Curiosity may have killed the cat, as the old maxim goes, but it can also fuel productivity growth. Curiosity plays a part in creative thinking, which in turn helps you solve problems more efficiently and improves workplace productivity levels.
A 2018 review of recent research in Harvard Business Review shows that when organizations and entrepreneurs encourage curiosity at all levels, it makes the organization much more adaptable to sudden shifts and economic crises. This leads to greater flexibility, an enhanced ability to pivot and take advantage of new contexts, and a sturdier, longer-lasting company.
If you don’t feel particularly curious these days, that’s understandable. Even in the best of times, entrepreneurs usually find themselves pulled in a million directions with a never-ending task list. This leaves less time for fun things like daydreaming or pursuing intellectual questions.
Fortunately, however, we can develop and encourage our natural levels of curiosity and become more effective entrepreneurs in the process.
Here are five simple strategies to help cultivate curiosity.
Keep a notebook or day planner.
I’ve met dozens of entrepreneurs and other productive people who’ve picked up the notebook habit. Many use a day planner instead of an online calendar to help with time management and write down important tasks or to-do lists.
I use a blank notebook to keep a brief log of my day, sketch out visualizations of problems or concepts, and take notes. I often want to write down thoughts from a piece I’m reading in order to retain the new knowledge. Putting your thoughts into writing this way is a good habit. It helps create an extemporaneous record and also gives you an instant archive for future reference.
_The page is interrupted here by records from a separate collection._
/-- PROGRAM_UNIT_DONE: a program unit ends on a die and its tokens return (R247, R266). -/
def execProgramUnitDone (ch : Fin 18) (pos : Fin 4) (ok : Bool) (s : State) : Host.Outcome State Fault Refusal :=
  .next (match s.jobOn ch.val pos.val with
    | some j => ((s.programEnded j ch.val ok).pumpReloc).pumpDrain
    | none => s)

/-- DRAIN_PARTIAL_ROW_TIMER: a stream whose oldest record has waited 20 ms programs a padded partial row (R188). -/
def execDrainPartialRowTimer (st : Stream) (s : State) : Host.Outcome State Fault Refusal :=
  .next ((s.drainStream 8 (match st with | .small => 0 | .large => 1)).pumpSummaries)

/-- The map record of a drained item, and whether its Landing record is to be kept until it is durable (R190). -/
def State.mapRecord (s : State) (seg : Nat) (i : JobItem) : JRec :=
  let new := flashLoc seg i.rec_
  match i.land.bind s.rec? with
  | none => .mapDead i.rec_.ks new
  | some r =>
    match r.kind with
    | .value =>
      let named := !s.reclaiming r.loc && (s.lookup r.ks r.key).any fun e => e.loc == r.loc
      if !r.superseded && (r.wt || named) then .mapSet r.ks r.key new r.len r.adm r.epoch else .mapDead r.ks new
    | .tombstone => .mapDelete r.ks r.key r.adm
    | _ => .rangeDiscard (writeId r.adm r.epoch) r.ks r.key r.upper r.adm r.epoch

/-- An internal record is programmed: its node stands there now. No map record says so (R180, R193). -/
def State.nodeItem (s : State) (seg : Nat) (i : JobItem) : State :=
  match i.old with
  | some (.flash g o _) =>
    let live := s.nodeLive g o
    (if live then s.moveNode (g, o) (seg, i.rec_.off) else s).setSeg g fun x => { x with moved := x.moved + b2n live, deadFound := x.deadFound + b2n (!live) }
  | _ => s.placeNode i.rec_.adm seg i.rec_.off

/-- Journal the map records of a job's items in order; items whose key space is gone get none (R45), nor do ordered-index nodes. The headers
written enter the header cache (R175). Answers the items with their journal numbers. -/
def State.journalItems (s : State) (seg : Nat) : List JobItem → State × List JobItem
  | [] => (s, [])
  | i :: r =>
    if i.dropped then
      let s := match i.land with | some id => s.freeRec id | none => s
      s.journalItems seg r
    else if i.rec_.kind = .internal then (s.nodeItem seg i).journalItems seg r
    else
      let s := (s.touchBuckets i.rec_.ks i.rec_.key).cacheHeader seg i.rec_.off
      let n := s.jrn.jseqNext
      let m := match i.old with
        | some old =>
          if s.prism.entries.any fun e => e.loc == old then .mapMove i.rec_.ks i.rec_.key old (flashLoc seg i.rec_)
          else .mapDead i.rec_.ks (flashLoc seg i.rec_)
        | none => s.mapRecord seg i
      let (s, l) := (s.setJrn fun j => j.append s.now m true).journalItems seg r
      (s, { i with jseq := some n } :: l)

/-- Whether a record's map record is still to be journalled: it waits for a unit, or its unit is another job that is not journalled yet. -/
def State.mapDue (s : State) (r : LRec) (job : Nat) : Bool :=
  r.waits || r.job.any fun k => k != job && s.flash.jobs.any fun j => j.id == k && !j.journalled

/-- Whether an earlier write of a key that this job holds is still on its way to the journal: the map records of one key are journalled in
admission order, across streams and units (R188, R194). -/
def State.mapTooEarly (s : State) (j : Job) : Bool :=
  j.items.any fun i => i.old.isNone && s.land.recs.any fun r =>
    r.ks == i.rec_.ks && r.key == i.rec_.key && decide (r.adm < i.rec_.adm) && r.epoch == i.rec_.epoch && s.mapDue r j.id

/-- Journal a job whose programs have ended. -/
def State.journalJob (s : State) (j : Job) : State :=
  let (s, items) := s.journalItems j.seg j.items
  let s := if items.isEmpty then s.dropJob j.id else s.setJob j.id fun j => { j with items := items, journalled := true }
  s.pumpJournal

/-- DRAIN_ROW_PROGRAMMED: the records of a programmed unit are journalled (R190, R191, R194). -/
def execDrainRowProgrammed (job : Nat) (s : State) : Host.Outcome State Fault Refusal :=
  .next (match s.flash.jobs.find? fun j => j.id == job with
    | some j =>
      if j.chans.isEmpty && !j.journalled && (j.kind == .drain || j.kind == .writeThrough) && !s.mapTooEarly j then s.journalJob j else s
    | none => s)

/-- GC_ROW_PROGRAMMED: the MAP_MOVE and MAP_DEAD batch of a programmed relocation unit is journalled (R261); its locators move
when the batch is durable (R194). -/
def execGcRowProgrammed (job : Nat) (s : State) : Host.Outcome State Fault Refusal :=
  .next (match s.flash.jobs.find? fun j => j.id == job with
    | some j => if j.chans.isEmpty && !j.journalled && j.kind == .relocation && !s.shutting then ((s.journalJob j).finishCopy).pumpReloc else s
    | none => s)

/-- Take an item out of its job, and the job away when it was the last. -/
def State.itemDone (s : State) (j : Job) (n : Nat) : State :=
  let rest := j.items.filter fun i => i.jseq != some n
  if rest.isEmpty then s.dropJob j.id else s.setJob j.id fun j => { j with items := rest }

/-- The durable completions that waited on a record (R187, R190). -/
def State.wakeWaiters (s : State) (r : LRec) : State :=
  r.waiters.foldl (fun s a => (s.setCmd a fun c => { c with rec_ := none }).settleWrite a) s

/-- A record's map record is durable: Prism takes the flash locator if that record was a MAP_SET, the charge is released, the record is
drained (R182, R190). -/
def State.drained (s : State) (seg : Nat) (i : JobItem) (r : LRec) (set_ : Bool) : State :=
  let s := if set_ && r.kind == .value then (s.moveLoc r.loc (flashLoc seg i.rec_)).cacheValue seg i.rec_.off else s
  ((s.freeRec r.id).flushCovered r.adm).wakeWaiters r

/-- Whether a record whose MAP_SET has become durable was superseded meanwhile (R187, R190). -/
def State.overtaken (s : State) (r : LRec) : Bool := r.superseded || !(s.prism.entries.any fun e => e.loc == r.loc)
Many people tend to think solely with their minds, or occasionally by writing down words (i.e., freewriting). Sometimes it helps to try a new medium.
Try thinking in three dimensions. Use modeling clay to help visualize options or new products you’re considering. Draw a sketch of the problem. Even if you don’t consider yourself artistically gifted, the mere act of putting the issue into a different form can help you visualize a new solution or idea.
Follow the digital trail.
The internet is a fantastic tool for cultivating, developing and satisfying your innate curiosity. With educational content available on almost every imaginable topic, it’s easy to see the digital world as a distraction that hurts long-term productivity.
Instead, I use it consciously to keep stoking my desire to learn by doing research in a proactive, daisy-chain fashion. Search for resources on a single topic, question, word or idea that you encounter. Look for any word, idea or concept in those resources that triggers your interest, then examine that topic.
Keep researching the topics and issues you encounter. Set the clock for thirty minutes and see how broad or deep you can get from one interesting article.
Challenge your assumptions.
We all bring a set of assumptions into new topics and experiences. Sometimes those assumptions prove valid–but many times, they don’t.
Occasionally, try challenging yourself on assumptions. Ask yourself the following questions:
- What would have to be true in order for my perception to be accurate?
- How sure am I that this is in fact true?
- What would it mean if it were not always true, or at least not true in this specific case?
- How would I go about finding out?
Often I find that a simple web search or posing a question to an expert I know is enough to shake up my entire perception of an issue or problem. What I think I know isn’t always true. This new habit of challenging my assumptions leads to better decision making and helps me develop more curiosity about how the world works.
Develop the question habit.
When we make statements, we’re asserting our knowledge. When we ask open-ended questions of others, we’re declaring our curiosity.
Asking questions and probing the expertise or hidden talents of those around you actually creates more curiosity. That’s because a little bit of knowledge highlights the gaps in your body of knowledge.
Asking a question and taking in the answer shows you, even on a subconscious level, that there are things you don’t know. The more questions you ask, the more questions you have (at least initially).
Curiosity expands your world.
Don’t expect your newly increased levels of curiosity to stay restricted to the work environment. Feeding your curiosity helps expand your world in every way. You’ll see new possibilities beyond the confines of your usual daily personal life.
You’ll also begin to notice that your mind, now active instead of reactive, is constantly scanning for new ideas and concepts to explore. That is the very essence of creativity–making new connections between ideas and concepts that already exist.